Notes to Consolidated Financial Statements (unaudited)

(In thousands, except shares and per share data)

Note 1. Organization and Nature of Business

Fidus Investment Corporation, a Maryland corporation (“FIC,” and together with its subsidiaries, the “Company”), was formed on February 14, 2011 for the purposes of (i) acquiring 100% of the limited partnership interests of Fidus Mezzanine Capital, L.P. and its consolidated subsidiaries (collectively, “Fund I”) and 100% of the membership interests of Fund I’s general partner, Fidus Mezzanine Capital GP, LLC (“FMCGP”), (ii) raising capital in an initial public offering that was completed in June 2011 (the “IPO”) and (iii) thereafter operating as an externally managed, closed-end, non-diversified management investment company that has elected to be regulated as a business development company (“BDC”) under the Investment Company Act of 1940, as amended (the “1940 Act”).

On June 20, 2011, FIC acquired 100% of the limited partnership interests in Fund I and 100% of the equity interests in FMCGP, in exchange for 4,056,521 shares of common stock in FIC (the “Formation Transactions”). Fund I became FIC’s wholly-owned subsidiary, retained its license to operate as a Small Business Investment Company (“SBIC”), and continues to hold investments and make new investments. The IPO consisted of the sale of 5,370,500 shares of the Company’s common stock, including shares purchased by the underwriters pursuant to their exercise of the over-allotment option, at a price of $15.00 per share resulting in net proceeds of $73,626, after deducting underwriting fees and commissions and offering costs totaling $6,932.

The Company provides customized debt and equity financing solutions to lower middle-market companies.
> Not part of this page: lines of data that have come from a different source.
-- ==== Sys2Proof/Machine/Codec.lean ====
section
/-! DEFINITION. The constants and byte functions of the codec: the DDC/CI checksums (spec/42_codec_ddcci.md R150, R151,
R153, R154) and the EDID checksum and header (spec/43_codec_edid.md R175, R176, R179). -/

namespace Sys2Proof.Machine

/-- `DDC_DEST_W`, the address byte of a DDC/CI write (R150). -/
def ddcDestW : Byte := 0x6E
/-- `DDC_DEST_R`, the address byte of a DDC/CI read (R150). -/
def ddcDestR : Byte := 0x6F
/-- `DDC_SRC`, the source byte of a request (R150). -/
def ddcSrc : Byte := 0x51
/-- `REPLY_SRC`, the fixed reply source of the receive seed (R150; spec/90_conflicts.md C5). -/
def replySrc : Byte := 0x6F
/-- `RX_SEED` (R150). -/
def rxSeed : Byte := replySrc ^^^ ddcSrc
/-- `CMD_CAPS`, the command code of a capability request (R150). The codec does not interpret a payload (R162). -/
def cmdCaps : Byte := 0xF3
/-- `CMD_VCP`, the command code of a VCP request (R150, R162). -/
def cmdVcp : Byte := 0x01
/-- `EDID_W`, the address byte of an EDID write (R175): no command sends it (spec/92_eei_decisions.md D27). -/
def edidW : Byte := 0xA0
/-- `EDID_R`, the address byte of an EDID read (R175). -/
def edidR : Byte := 0xA1
/-- `EDID_LEN` (R175). -/
def edidLen : Nat := 128
/-- `HEADER` (R175). -/
def edidHeader : List Byte := [0x00, 0xFF, 0xFF, 0xFF, 0xFF, 0xFF, 0xFF, 0x00]

/-- XOR of a seed with every byte of a range; over an empty range the seed itself (R151). -/
def xorBytes (seed : Byte) (bs : List Byte) : Byte := bs.foldl (· ^^^ ·) seed

/-- The sum of bytes, without overflow (R176). -/
def sumBytes (bs : List Byte) : Nat := (bs.map BitVec.toNat).sum

/-- `txsum(n)`: the XOR of TXBUF[0] … TXBUF[2+n] (R153). -/
def State.txsum (s : State) (n : Nat) : Except Fault Byte :=
  (s.readBytes .tx 0 (3 + n)).map (xorBytes 0)

/-- `rxsum(n)`: the seed XOR RXBUF[1] … RXBUF[1+n] (R154; spec/90_conflicts.md C1). -/
def State.rxsum (s : State) (n : Nat) : Except Fault Byte :=
  (s.readBytes .rx 1 (1 + n)).map (xorBytes rxSeed)

/-- `(256 - (S mod 256)) mod 256` (R176; spec/90_conflicts.md C6). -/
def edidChecksum (bs : List Byte) : Byte := BitVec.ofNat 8 ((256 - sumBytes bs % 256) % 256)

/-- `edidsum(EDIDBUF)`, over bytes 0..126 (R176). -/
def State.edidsum (s : State) : Except Fault Byte :=
  (s.readBytes .edid 0 127).map edidChecksum

/-- `(EDIDBUF[0] + … + EDIDBUF[127]) mod 256` (R178). -/
def State.edidTotal (s : State) : Except Fault Byte :=
  (s.readBytes .edid 0 edidLen).map fun bs => BitVec.ofNat 8 (sumBytes bs % 256)

/-- `EDIDBUF[0..7] = HEADER` (R178). -/
def State.edidHeaderAtStart (s : State) : Except Fault Bool :=
  (s.readBytes .edid 0 8).map (· == edidHeader)

/-- `hdr_at(c)`: c ≥ 7 and the 8 bytes that end at c are HEADER (R179). -/
def State.headerAt (s : State) (c : Nat) : Except Fault Bool :=
  if 7 ≤ c then (s.readBytes .edid (c - 7) 8).map (· == edidHeader) else .ok false

/-- `(cursor = none) ? 0 : cursor + 1` (R180). -/
def nextIndex (cursor : Option Nat) : Nat :=
  match cursor with
  | none => 0
  | some c => c + 1

end Sys2Proof.Machine
end

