-- ==== Sys2Proof/Machine/Dispatch.lean ====
section
/-! DEFINITION. The dispatch of a decoded command to its meaning (spec/30_encoding.md R92). -/

namespace Sys2Proof.Machine

/-- A command whose word has been accepted and decoded (spec/10_state.md R30 (4)): from its mode check on, and on through
its body up to the host's next act. -/
def exec (i : Instr) (s : State) : Host.Outcome State Fault Refusal :=
  match i with
  | .mStart => Sys2Proof.Machine.execMStart s
  | .mStop => Sys2Proof.Machine.execMStop s
  | .mSendByte b => Sys2Proof.Machine.execMSendByte b s
  | .mRecvByte => Sys2Proof.Machine.execMRecvByte s
  | .mAck => Sys2Proof.Machine.execMAck s
  | .mNack => Sys2Proof.Machine.execMNack s
  | .sGetByte => Sys2Proof.Machine.execSGetByte s
  | .sSendToMaster b => Sys2Proof.Machine.execSSendToMaster b s
  | .ddcBuild n => Sys2Proof.Machine.execDdcBuild n s
  | .ddcRxcheck => Sys2Proof.Machine.execDdcRxcheck s
  | .lenCheck l => Sys2Proof.Machine.execLenCheck l s
  | .edidFillsum => Sys2Proof.Machine.execEdidFillsum s
  | .edidValidate => Sys2Proof.Machine.execEdidValidate s
  | .ddcWrite n => Sys2Proof.Machine.execDdcWrite n s
  | .ddcRead => Sys2Proof.Machine.execDdcRead s
  | .edidRead => Sys2Proof.Machine.execEdidRead s

end Sys2Proof.Machine
end

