-- ==== Sys2Proof/Machine/Step.lean ====
section
/-! DEFINITION. One step of the machine, and a state whose next step runs a given command word. -/

namespace Sys2Proof.Machine

/-- One step of the machine: a turn of the host or of the controller (spec/20_memory.md R73). -/
def step (s : State) : Host.Outcome State Fault Refusal := machineStep s

/-- `s` with the command word whose bits are `w` as the host's next act: a command is fetched by a CMD write
(spec/10_state.md R30, spec/20_memory.md R76). Assumption log 12. -/
def State.withFetchWord (s : State) (nbits w : Nat) : State :=
  s.withCommandWord (BitVec.ofNat 32 (w % 2 ^ nbits))

end Sys2Proof.Machine
end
Fund I commenced operations on May 1, 2007, and on October 22, 2007, was granted a license to operate as a SBIC under the authority of the U.S. Small Business Administration (“SBA”). On March 29, 2013, the Company commenced operations of a new wholly-owned subsidiary, Fidus Mezzanine Capital II, L.P. (“Fund II”) and on May 28, 2013, was granted a second license to operate Fund II as an SBIC. Collectively, Fund I and Fund II are referred to as the “Funds.” The SBIC licenses allow the Funds to obtain leverage by issuing SBA-guaranteed debentures (“SBA debentures”), subject to the issuance of leverage commitments by the SBA and other customary procedures. As SBICs, the Funds are subject to a variety of regulations and oversight by the SBA under the Small Business Investment Act of 1958, as amended (the “SBIC Act”), concerning, among other things, the size and nature of the companies in which they may invest and the structure of those investments.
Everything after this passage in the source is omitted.